(Records drawn from a dataset)
[Start of section]
theorem gives_rmeNakKeyGeneration (s : State) : ∀ h p, Gives s (exec (.rmeNakKeyGeneration h p) s) := by
  intro h p; show Gives s (execRmeNakKeyGeneration h p s); unfold execRmeNakKeyGeneration; (try dsimp only)
  repeat' first | with_reducible exact gives_dev _ _ | with_reducible exact gives_self _ | split

theorem gives_skimNotice (s : State) : ∀ h p, Gives s (exec (.skimNotice h p) s) := by
  intro h p; show Gives s (execSkimNotice h p s); unfold execSkimNotice; (try dsimp only)
  repeat' first | with_reducible exact gives_dev _ _ | with_reducible exact gives_self _ | split

theorem gives_rmeRetxTimeout (s : State) : ∀ qpn, Gives s (exec (.rmeRetxTimeout qpn) s) := by
  intro qpn; show Gives s (execRmeRetxTimeout qpn s); unfold execRmeRetxTimeout; (try dsimp only)
  repeat' first | with_reducible exact gives_dev _ _ | with_reducible exact gives_self _ | split

theorem gives_rmeRnrDelayExpiry (s : State) : ∀ qpn, Gives s (exec (.rmeRnrDelayExpiry qpn) s) := by
  intro qpn; show Gives s (execRmeRnrDelayExpiry qpn s); unfold execRmeRnrDelayExpiry; (try dsimp only)
  repeat' first | with_reducible exact gives_dev _ _ | with_reducible exact gives_self _ | split

theorem gives_rmeEchoDue (s : State) : ∀ qpn, Gives s (exec (.rmeEchoDue qpn) s) := by
  intro qpn; show Gives s (execRmeEchoDue qpn s); unfold execRmeEchoDue; (try dsimp only)
  repeat' first | with_reducible exact gives_dev _ _ | with_reducible exact gives_self _ | split

theorem gives_rmeCcIncrease (s : State) : ∀ qpn, Gives s (exec (.rmeCcIncrease qpn) s) := by
  intro qpn; show Gives s (execRmeCcIncrease qpn s); unfold execRmeCcIncrease; (try dsimp only)
  repeat' first | with_reducible exact gives_dev _ _ | with_reducible exact gives_self _ | split

theorem gives_sliceQuiesce (s : State) : ∀ sid rid n, Gives s (exec (.sliceQuiesce sid rid n) s) := by
  intro sid rid n; exact gives_object _ _ _ _ _ _ _

theorem gives_sliceResume (s : State) : ∀ sid rid n, Gives s (exec (.sliceResume sid rid n) s) := by
  intro sid rid n; exact gives_object _ _ _ _ _ _ _

theorem gives_sliceRelease (s : State) : ∀ sid rid n, Gives s (exec (.sliceRelease sid rid n) s) := by
  intro sid rid n; exact gives_object _ _ _ _ _ _ _

theorem gives_sliceQuiesced (s : State) : ∀ n, Gives s (exec (.sliceQuiesced n) s) := by
  intro n; show Gives s (execSliceQuiesced n s); unfold execSliceQuiesced; (try dsimp only)
  repeat' first | with_reducible exact gives_dev _ _ | with_reducible exact gives_self _ | split

theorem gives_sliceQuiesceBudgetExpiry (s : State) : ∀ n, Gives s (exec (.sliceQuiesceBudgetExpiry n) s) := by
  intro n; show Gives s (execSliceQuiesceBudgetExpiry n s); unfold execSliceQuiesceBudgetExpiry; (try dsimp only)
  repeat' first | with_reducible exact gives_dev _ _ | with_reducible exact gives_self _ | split

theorem gives_shaperRateWrite (s : State) : ∀ sid rid h j rate, Gives s (exec (.shaperRateWrite sid rid h j rate) s) := by
  intro sid rid h j rate; exact gives_entry _ _ _ _ _ _ _ _

theorem gives_shaperBurstWrite (s : State) : ∀ sid rid h j burst, Gives s (exec (.shaperBurstWrite sid rid h j burst) s) := by
  intro sid rid h j burst; exact gives_entry _ _ _ _ _ _ _ _

theorem gives_alertAck (s : State) : ∀ sid rid seq, Gives s (exec (.alertAck sid rid seq) s) := by
  intro sid rid seq; exact gives_object _ _ _ _ _ _ _

theorem gives_plogClear (s : State) : ∀ sid rid, Gives s (exec (.plogClear sid rid) s) := by
  intro sid rid; exact gives_object _ _ _ _ _ _ _

theorem gives_creditStallTimeout (s : State) : ∀ p, Gives s (exec (.creditStallTimeout p) s) := by
  intro p; show Gives s (execCreditStallTimeout p s); unfold execCreditStallTimeout; (try dsimp only)
  repeat' first | with_reducible exact gives_dev _ _ | with_reducible exact gives_self _ | split

theorem gives_qdrScrub (s : State) : ∀ h region entry res, Gives s (exec (.qdrScrub h region entry res) s) := by
  intro h region entry res; show Gives s (execQdrScrub h region entry res s); unfold execQdrScrub; (try dsimp only)
  repeat' first | with_reducible exact gives_dev _ _ | with_reducible exact gives_self _ | split

theorem gives_tableScrub (s : State) : ∀ h table entry res, Gives s (exec (.tableScrub h table entry res) s) := by
  intro h table entry res; show Gives s (execTableScrub h table entry res s); unfold execTableScrub; (try dsimp only)
  repeat' first | with_reducible exact gives_dev _ _ | with_reducible exact gives_self _ | split

theorem gives_feedGood (s : State) : ∀ k f mv, Gives s (exec (.feedGood k f mv) s) := by
  intro k f mv; show Gives s (execFeedGood k f mv s); unfold execFeedGood; (try dsimp only)
  repeat' first | with_reducible exact gives_dev _ _ | with_reducible exact gives_self _ | split

theorem gives_feedBad (s : State) : ∀ k f mv, Gives s (exec (.feedBad k f mv) s) := by
  intro k f mv; show Gives s (execFeedBad k f mv s); unfold execFeedBad; (try dsimp only)
  repeat' first | with_reducible exact gives_dev _ _ | with_reducible exact gives_self _ | split

theorem gives_reverseTurnOff (s : State) : ∀ k f, Gives s (exec (.reverseTurnOff k f) s) := by
  intro k f; show Gives s (execReverseTurnOff k f s); unfold execReverseTurnOff; (try dsimp only)
  repeat' first | with_reducible exact gives_dev _ _ | with_reducible exact gives_self _ | split

theorem gives_orGateResume (s : State) : ∀ k f, Gives s (exec (.orGateResume k f) s) := by
  intro k f; show Gives s (execOrGateResume k f s); unfold execOrGateResume; (try dsimp only)
  repeat' first | with_reducible exact gives_dev _ _ | with_reducible exact gives_self _ | split

theorem gives_fastTrip (s : State) : ∀ k, Gives s (exec (.fastTrip k) s) := by
  intro k; show Gives s (execFastTrip k s); unfold execFastTrip; (try dsimp only)
  repeat' first | with_reducible exact gives_dev _ _ | with_reducible exact gives_self _ | split

theorem gives_limitTimerExpiry (s : State) : ∀ k, Gives s (exec (.limitTimerExpiry k) s) := by
  intro k; show Gives s (execLimitTimerExpiry k s); unfold execLimitTimerExpiry; (try dsimp only)
  repeat' first | with_reducible exact gives_dev _ _ | with_reducible exact gives_self _ | split

theorem gives_powerGood (s : State) : ∀ k, Gives s (exec (.powerGood k) s) := by
  intro k; show Gives s (execPowerGood k s); unfold execPowerGood; (try dsimp only)
  repeat' first | with_reducible exact gives_dev _ _ | with_reducible exact gives_self _ | split

theorem gives_rampTimeout (s : State) : ∀ k, Gives s (exec (.rampTimeout k) s) := by
  intro k; show Gives s (execRampTimeout k s); unfold execRampTimeout; (try dsimp only)
  repeat' first | with_reducible exact gives_dev _ _ | with_reducible exact gives_self _ | split

theorem gives_presenceAssert (s : State) : ∀ k, Gives s (exec (.presenceAssert k) s) := by
  intro k; show Gives s (execPresenceAssert k s); unfold execPresenceAssert; (try dsimp only)
  repeat' first | with_reducible exact gives_dev _ _ | with_reducible exact gives_self _ | split

theorem gives_presenceLoss (s : State) : ∀ k, Gives s (exec (.presenceLoss k) s) := by
  intro k; show Gives s (execPresenceLoss k s); unfold execPresenceLoss; (try dsimp only)
  repeat' first | with_reducible exact gives_dev _ _ | with_reducible exact gives_self _ | split

theorem gives_insertDelayExpiry (s : State) : ∀ k, Gives s (exec (.insertDelayExpiry k) s) := by
  intro k; show Gives s (execInsertDelayExpiry k s); unfold execInsertDelayExpiry; (try dsimp only)
  repeat' first | with_reducible exact gives_dev _ _ | with_reducible exact gives_self _ | split

theorem gives_channelStart (s : State) : ∀ k, Gives s (exec (.channelStart k) s) := by
  intro k; show Gives s (execChannelStart k s); unfold execChannelStart; (try dsimp only)
  repeat' first | with_reducible exact gives_dev _ _ | with_reducible exact gives_self _ | split

theorem gives_cooldownExpiry (s : State) : ∀ k, Gives s (exec (.cooldownExpiry k) s) := by
  intro k; show Gives s (execCooldownExpiry k s); unfold execCooldownExpiry; (try dsimp only)
  repeat' first | with_reducible exact gives_dev _ _ | with_reducible exact gives_self _ | split

theorem gives_absenceCountClear (s : State) : ∀ k, Gives s (exec (.absenceCountClear k) s) := by
  intro k; show Gives s (execAbsenceCountClear k s); unfold execAbsenceCountClear; (try dsimp only)
  repeat' first | with_reducible exact gives_dev _ _ | with_reducible exact gives_self _ | split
[End of section]
§ Your task
Using the data above, transcribe the lines that run from the line with "theorem gives_sliceQuiesce (s" to the line with "theorem gives_sliceQuiesced (s", both ends kept, and output nothing else.

§ Result
theorem gives_sliceQuiesce (s : State) : ∀ sid rid n, Gives s (exec (.sliceQuiesce sid rid n) s) := by
  intro sid rid n; exact gives_object _ _ _ _ _ _ _

theorem gives_sliceResume (s : State) : ∀ sid rid n, Gives s (exec (.sliceResume sid rid n) s) := by
  intro sid rid n; exact gives_object _ _ _ _ _ _ _

theorem gives_sliceRelease (s : State) : ∀ sid rid n, Gives s (exec (.sliceRelease sid rid n) s) := by
  intro sid rid n; exact gives_object _ _ _ _ _ _ _

theorem gives_sliceQuiesced (s : State) : ∀ n, Gives s (exec (.sliceQuiesced n) s) := by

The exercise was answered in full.